Exercise objective: The task calls for each line of the records below in which the word "other" appears.

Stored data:
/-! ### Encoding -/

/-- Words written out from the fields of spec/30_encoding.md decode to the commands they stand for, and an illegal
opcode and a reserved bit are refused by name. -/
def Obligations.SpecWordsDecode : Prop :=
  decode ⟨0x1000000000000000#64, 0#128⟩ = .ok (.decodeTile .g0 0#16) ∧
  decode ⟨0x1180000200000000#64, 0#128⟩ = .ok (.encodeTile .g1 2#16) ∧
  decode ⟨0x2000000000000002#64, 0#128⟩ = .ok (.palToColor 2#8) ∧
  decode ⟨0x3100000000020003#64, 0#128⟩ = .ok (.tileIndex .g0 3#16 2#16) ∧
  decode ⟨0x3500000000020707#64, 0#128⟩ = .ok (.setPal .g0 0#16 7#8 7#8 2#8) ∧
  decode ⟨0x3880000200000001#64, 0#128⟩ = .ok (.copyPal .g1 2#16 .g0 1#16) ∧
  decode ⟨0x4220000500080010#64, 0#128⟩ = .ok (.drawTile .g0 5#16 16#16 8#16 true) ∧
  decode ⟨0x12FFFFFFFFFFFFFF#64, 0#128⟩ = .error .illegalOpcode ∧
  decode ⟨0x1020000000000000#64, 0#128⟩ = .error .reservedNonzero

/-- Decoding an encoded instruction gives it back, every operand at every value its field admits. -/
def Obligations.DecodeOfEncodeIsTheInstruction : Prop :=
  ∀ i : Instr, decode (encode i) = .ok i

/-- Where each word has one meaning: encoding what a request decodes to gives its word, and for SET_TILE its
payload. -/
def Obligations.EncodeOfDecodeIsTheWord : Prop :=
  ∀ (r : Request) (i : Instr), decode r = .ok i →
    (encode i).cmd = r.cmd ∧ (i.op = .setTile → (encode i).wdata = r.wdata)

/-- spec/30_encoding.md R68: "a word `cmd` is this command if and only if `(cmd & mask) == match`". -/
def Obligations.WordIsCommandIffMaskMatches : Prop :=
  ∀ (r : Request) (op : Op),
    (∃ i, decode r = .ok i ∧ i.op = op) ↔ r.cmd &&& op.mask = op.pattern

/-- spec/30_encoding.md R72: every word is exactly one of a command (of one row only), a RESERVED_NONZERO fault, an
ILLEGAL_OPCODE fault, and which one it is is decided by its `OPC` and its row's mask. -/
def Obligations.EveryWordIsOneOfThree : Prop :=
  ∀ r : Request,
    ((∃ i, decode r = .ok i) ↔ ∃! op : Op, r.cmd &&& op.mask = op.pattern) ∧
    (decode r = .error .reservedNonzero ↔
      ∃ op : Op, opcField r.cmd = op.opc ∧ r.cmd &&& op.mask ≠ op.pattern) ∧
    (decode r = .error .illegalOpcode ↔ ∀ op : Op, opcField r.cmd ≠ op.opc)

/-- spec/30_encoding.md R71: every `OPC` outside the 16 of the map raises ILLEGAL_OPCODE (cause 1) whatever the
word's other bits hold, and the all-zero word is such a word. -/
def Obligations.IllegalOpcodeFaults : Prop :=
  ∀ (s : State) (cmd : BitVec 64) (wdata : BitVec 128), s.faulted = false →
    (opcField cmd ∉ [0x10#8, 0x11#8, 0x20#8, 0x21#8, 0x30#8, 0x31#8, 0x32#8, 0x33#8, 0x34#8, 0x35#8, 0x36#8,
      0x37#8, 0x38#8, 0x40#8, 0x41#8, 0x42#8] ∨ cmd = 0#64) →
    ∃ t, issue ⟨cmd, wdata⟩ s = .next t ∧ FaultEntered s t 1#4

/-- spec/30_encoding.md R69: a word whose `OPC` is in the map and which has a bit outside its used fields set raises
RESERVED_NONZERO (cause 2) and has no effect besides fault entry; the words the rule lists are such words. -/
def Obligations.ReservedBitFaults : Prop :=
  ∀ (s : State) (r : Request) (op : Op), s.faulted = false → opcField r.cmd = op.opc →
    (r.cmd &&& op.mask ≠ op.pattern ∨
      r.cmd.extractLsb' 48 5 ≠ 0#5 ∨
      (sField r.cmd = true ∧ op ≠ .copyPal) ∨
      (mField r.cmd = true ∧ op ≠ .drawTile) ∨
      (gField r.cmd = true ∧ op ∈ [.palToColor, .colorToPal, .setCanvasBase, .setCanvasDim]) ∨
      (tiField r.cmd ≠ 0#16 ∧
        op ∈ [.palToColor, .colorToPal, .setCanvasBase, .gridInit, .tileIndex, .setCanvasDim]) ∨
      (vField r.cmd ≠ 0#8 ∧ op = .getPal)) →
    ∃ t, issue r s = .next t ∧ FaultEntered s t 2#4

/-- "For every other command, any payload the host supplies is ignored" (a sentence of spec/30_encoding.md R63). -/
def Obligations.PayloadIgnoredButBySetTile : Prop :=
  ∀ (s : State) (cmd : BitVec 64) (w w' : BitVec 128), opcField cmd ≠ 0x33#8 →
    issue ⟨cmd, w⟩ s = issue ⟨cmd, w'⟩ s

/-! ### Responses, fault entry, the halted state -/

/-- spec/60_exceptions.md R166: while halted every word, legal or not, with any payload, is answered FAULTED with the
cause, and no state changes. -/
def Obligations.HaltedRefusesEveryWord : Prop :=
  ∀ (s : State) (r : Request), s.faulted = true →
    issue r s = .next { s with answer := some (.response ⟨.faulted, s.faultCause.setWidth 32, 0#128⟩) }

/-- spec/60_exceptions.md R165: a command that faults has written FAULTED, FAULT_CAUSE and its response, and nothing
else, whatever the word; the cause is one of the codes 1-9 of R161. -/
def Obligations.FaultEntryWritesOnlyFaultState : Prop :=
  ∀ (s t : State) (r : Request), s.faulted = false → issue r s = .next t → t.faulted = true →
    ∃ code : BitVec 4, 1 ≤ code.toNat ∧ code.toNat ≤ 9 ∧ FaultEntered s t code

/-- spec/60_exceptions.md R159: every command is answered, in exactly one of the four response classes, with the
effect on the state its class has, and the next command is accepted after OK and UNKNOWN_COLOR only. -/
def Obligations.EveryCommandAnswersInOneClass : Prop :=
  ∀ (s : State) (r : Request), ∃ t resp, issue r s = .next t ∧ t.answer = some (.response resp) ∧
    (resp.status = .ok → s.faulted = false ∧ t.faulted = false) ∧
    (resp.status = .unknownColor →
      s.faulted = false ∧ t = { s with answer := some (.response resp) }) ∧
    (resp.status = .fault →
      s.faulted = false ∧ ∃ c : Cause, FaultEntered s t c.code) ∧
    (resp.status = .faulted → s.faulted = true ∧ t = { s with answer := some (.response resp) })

--

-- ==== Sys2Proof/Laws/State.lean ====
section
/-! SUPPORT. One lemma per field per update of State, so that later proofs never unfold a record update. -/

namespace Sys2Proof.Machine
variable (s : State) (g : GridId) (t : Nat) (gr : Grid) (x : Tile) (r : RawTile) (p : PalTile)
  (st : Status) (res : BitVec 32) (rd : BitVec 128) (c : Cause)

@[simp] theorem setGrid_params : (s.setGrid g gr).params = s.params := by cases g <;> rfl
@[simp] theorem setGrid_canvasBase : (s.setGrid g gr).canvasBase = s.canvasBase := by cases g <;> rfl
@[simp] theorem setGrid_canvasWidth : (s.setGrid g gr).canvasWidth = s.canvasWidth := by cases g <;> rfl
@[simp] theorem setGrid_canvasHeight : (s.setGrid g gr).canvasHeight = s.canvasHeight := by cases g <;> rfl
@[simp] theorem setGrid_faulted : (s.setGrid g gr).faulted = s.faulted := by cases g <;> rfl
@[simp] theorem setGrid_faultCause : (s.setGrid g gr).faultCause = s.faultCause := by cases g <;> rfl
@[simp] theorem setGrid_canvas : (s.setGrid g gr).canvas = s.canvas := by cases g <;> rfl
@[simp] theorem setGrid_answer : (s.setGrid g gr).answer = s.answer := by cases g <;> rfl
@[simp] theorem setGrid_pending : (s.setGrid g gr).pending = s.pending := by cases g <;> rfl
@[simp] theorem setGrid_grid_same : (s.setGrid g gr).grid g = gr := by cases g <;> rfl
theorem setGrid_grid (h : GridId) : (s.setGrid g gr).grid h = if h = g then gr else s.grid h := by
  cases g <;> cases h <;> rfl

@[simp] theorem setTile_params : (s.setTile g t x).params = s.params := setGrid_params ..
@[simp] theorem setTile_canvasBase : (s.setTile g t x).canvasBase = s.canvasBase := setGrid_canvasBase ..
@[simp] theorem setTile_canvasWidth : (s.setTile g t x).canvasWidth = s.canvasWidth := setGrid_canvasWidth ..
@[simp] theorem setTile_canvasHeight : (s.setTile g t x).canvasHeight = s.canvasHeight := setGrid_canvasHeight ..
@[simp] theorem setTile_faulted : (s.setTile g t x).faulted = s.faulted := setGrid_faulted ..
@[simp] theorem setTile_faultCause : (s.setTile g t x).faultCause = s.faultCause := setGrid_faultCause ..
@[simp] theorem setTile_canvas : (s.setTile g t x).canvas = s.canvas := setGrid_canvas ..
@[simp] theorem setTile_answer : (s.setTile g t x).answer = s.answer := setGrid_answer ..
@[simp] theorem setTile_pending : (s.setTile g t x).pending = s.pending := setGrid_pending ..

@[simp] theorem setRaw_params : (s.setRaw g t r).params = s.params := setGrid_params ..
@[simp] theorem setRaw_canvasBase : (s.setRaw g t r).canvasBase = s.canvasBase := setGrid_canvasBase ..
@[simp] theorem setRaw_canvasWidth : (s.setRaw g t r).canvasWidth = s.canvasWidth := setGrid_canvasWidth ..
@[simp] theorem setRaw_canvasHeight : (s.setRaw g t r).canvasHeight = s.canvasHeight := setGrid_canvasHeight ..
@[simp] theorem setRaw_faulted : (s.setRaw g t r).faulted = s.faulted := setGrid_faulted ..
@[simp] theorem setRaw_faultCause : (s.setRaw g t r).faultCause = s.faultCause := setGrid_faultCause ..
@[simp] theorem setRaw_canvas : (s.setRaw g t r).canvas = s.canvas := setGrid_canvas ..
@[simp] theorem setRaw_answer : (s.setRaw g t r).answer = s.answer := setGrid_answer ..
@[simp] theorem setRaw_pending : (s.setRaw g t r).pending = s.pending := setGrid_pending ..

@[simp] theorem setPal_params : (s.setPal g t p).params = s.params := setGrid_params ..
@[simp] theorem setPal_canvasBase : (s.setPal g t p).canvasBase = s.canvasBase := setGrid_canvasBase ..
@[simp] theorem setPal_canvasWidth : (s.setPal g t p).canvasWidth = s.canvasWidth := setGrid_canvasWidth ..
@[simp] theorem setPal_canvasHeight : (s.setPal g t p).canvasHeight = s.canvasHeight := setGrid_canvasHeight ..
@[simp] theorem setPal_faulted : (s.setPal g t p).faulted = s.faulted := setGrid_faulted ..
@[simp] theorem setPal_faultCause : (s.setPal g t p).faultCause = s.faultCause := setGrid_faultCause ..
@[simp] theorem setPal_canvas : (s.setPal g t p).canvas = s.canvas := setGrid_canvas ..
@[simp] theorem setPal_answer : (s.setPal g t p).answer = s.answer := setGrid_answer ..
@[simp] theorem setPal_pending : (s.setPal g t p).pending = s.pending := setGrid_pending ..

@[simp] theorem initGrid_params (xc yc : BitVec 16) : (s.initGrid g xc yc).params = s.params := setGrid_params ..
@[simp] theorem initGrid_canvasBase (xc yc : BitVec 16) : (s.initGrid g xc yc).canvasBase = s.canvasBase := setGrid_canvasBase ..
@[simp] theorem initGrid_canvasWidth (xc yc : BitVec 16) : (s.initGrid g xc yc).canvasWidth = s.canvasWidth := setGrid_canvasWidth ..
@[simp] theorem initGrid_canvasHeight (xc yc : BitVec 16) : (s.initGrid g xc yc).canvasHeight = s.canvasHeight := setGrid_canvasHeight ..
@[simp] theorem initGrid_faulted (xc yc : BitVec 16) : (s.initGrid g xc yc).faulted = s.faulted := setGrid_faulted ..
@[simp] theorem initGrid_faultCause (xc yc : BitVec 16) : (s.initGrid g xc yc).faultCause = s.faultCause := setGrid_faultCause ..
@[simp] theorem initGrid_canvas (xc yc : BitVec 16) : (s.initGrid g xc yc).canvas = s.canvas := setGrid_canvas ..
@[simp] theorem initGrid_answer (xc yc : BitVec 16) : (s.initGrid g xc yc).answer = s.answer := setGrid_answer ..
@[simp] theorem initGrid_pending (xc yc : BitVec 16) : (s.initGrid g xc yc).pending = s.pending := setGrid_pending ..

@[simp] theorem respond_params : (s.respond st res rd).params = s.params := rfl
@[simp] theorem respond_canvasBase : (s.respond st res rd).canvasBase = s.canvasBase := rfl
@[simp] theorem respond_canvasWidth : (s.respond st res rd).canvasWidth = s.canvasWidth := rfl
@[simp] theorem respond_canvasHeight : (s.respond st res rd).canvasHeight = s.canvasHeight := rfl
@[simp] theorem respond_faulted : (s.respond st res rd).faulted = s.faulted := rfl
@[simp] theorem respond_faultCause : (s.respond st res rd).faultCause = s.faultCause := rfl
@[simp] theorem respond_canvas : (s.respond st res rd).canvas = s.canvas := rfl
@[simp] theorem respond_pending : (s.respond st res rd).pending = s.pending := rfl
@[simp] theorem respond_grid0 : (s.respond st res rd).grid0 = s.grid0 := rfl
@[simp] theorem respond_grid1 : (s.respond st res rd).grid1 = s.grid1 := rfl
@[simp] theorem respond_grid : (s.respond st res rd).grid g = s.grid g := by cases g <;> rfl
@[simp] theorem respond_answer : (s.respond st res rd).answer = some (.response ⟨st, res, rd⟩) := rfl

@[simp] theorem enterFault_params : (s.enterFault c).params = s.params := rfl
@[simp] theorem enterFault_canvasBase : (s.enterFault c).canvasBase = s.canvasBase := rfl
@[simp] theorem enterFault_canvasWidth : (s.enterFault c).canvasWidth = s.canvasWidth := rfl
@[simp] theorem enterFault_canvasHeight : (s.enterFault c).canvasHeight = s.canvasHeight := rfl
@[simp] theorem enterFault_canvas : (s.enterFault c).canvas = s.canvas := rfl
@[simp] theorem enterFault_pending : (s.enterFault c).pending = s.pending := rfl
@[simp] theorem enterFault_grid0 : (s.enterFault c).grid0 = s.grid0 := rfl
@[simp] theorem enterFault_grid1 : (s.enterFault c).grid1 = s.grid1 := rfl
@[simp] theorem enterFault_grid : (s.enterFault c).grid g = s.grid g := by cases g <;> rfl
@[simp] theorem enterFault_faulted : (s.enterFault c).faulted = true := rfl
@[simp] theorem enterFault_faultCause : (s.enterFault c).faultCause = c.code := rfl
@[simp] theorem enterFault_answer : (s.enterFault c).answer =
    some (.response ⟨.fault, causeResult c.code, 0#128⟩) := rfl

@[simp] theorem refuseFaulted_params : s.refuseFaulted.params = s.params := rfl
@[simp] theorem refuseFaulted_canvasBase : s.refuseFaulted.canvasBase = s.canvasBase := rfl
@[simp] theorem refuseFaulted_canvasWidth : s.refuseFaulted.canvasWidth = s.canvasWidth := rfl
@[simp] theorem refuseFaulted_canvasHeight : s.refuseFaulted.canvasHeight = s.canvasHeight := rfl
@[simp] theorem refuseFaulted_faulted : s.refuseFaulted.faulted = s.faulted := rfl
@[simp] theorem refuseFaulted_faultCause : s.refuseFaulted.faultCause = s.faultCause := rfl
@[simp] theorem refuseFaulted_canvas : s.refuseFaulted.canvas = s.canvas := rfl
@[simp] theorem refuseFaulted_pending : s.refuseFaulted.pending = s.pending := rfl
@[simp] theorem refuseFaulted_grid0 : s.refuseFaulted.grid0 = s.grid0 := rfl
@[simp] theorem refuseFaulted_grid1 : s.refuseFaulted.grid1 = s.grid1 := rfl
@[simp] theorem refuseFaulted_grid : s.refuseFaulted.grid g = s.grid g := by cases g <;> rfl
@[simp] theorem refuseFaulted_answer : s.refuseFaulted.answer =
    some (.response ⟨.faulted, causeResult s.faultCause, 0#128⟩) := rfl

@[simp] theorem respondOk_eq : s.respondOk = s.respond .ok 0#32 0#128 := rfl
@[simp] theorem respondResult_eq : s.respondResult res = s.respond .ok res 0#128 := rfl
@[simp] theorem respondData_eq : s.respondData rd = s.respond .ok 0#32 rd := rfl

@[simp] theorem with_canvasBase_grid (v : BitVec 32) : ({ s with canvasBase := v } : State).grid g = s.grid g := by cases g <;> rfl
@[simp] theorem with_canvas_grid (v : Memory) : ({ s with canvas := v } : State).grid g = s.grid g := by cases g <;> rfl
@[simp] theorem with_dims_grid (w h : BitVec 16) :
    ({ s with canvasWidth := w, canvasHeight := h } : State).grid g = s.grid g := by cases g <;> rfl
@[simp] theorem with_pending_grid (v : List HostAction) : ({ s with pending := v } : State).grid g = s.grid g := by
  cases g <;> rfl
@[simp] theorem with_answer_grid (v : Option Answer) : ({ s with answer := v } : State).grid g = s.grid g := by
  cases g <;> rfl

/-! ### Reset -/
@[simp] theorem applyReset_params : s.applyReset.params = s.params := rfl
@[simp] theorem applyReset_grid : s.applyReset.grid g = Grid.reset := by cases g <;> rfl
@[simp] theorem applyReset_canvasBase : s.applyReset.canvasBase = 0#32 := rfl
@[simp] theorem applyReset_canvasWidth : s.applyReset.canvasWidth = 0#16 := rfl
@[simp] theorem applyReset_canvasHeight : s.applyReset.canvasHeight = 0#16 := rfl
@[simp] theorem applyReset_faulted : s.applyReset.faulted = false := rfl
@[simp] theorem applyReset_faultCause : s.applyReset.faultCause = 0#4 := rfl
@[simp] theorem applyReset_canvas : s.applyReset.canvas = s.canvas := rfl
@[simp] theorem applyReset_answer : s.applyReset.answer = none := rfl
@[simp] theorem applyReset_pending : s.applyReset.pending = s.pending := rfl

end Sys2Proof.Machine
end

Solution to the exercise:
word's other bits hold, and the all-zero word is such a word. -/
/-- "For every other command, any payload the host supplies is ignored" (a sentence of spec/30_encoding.md R63). -/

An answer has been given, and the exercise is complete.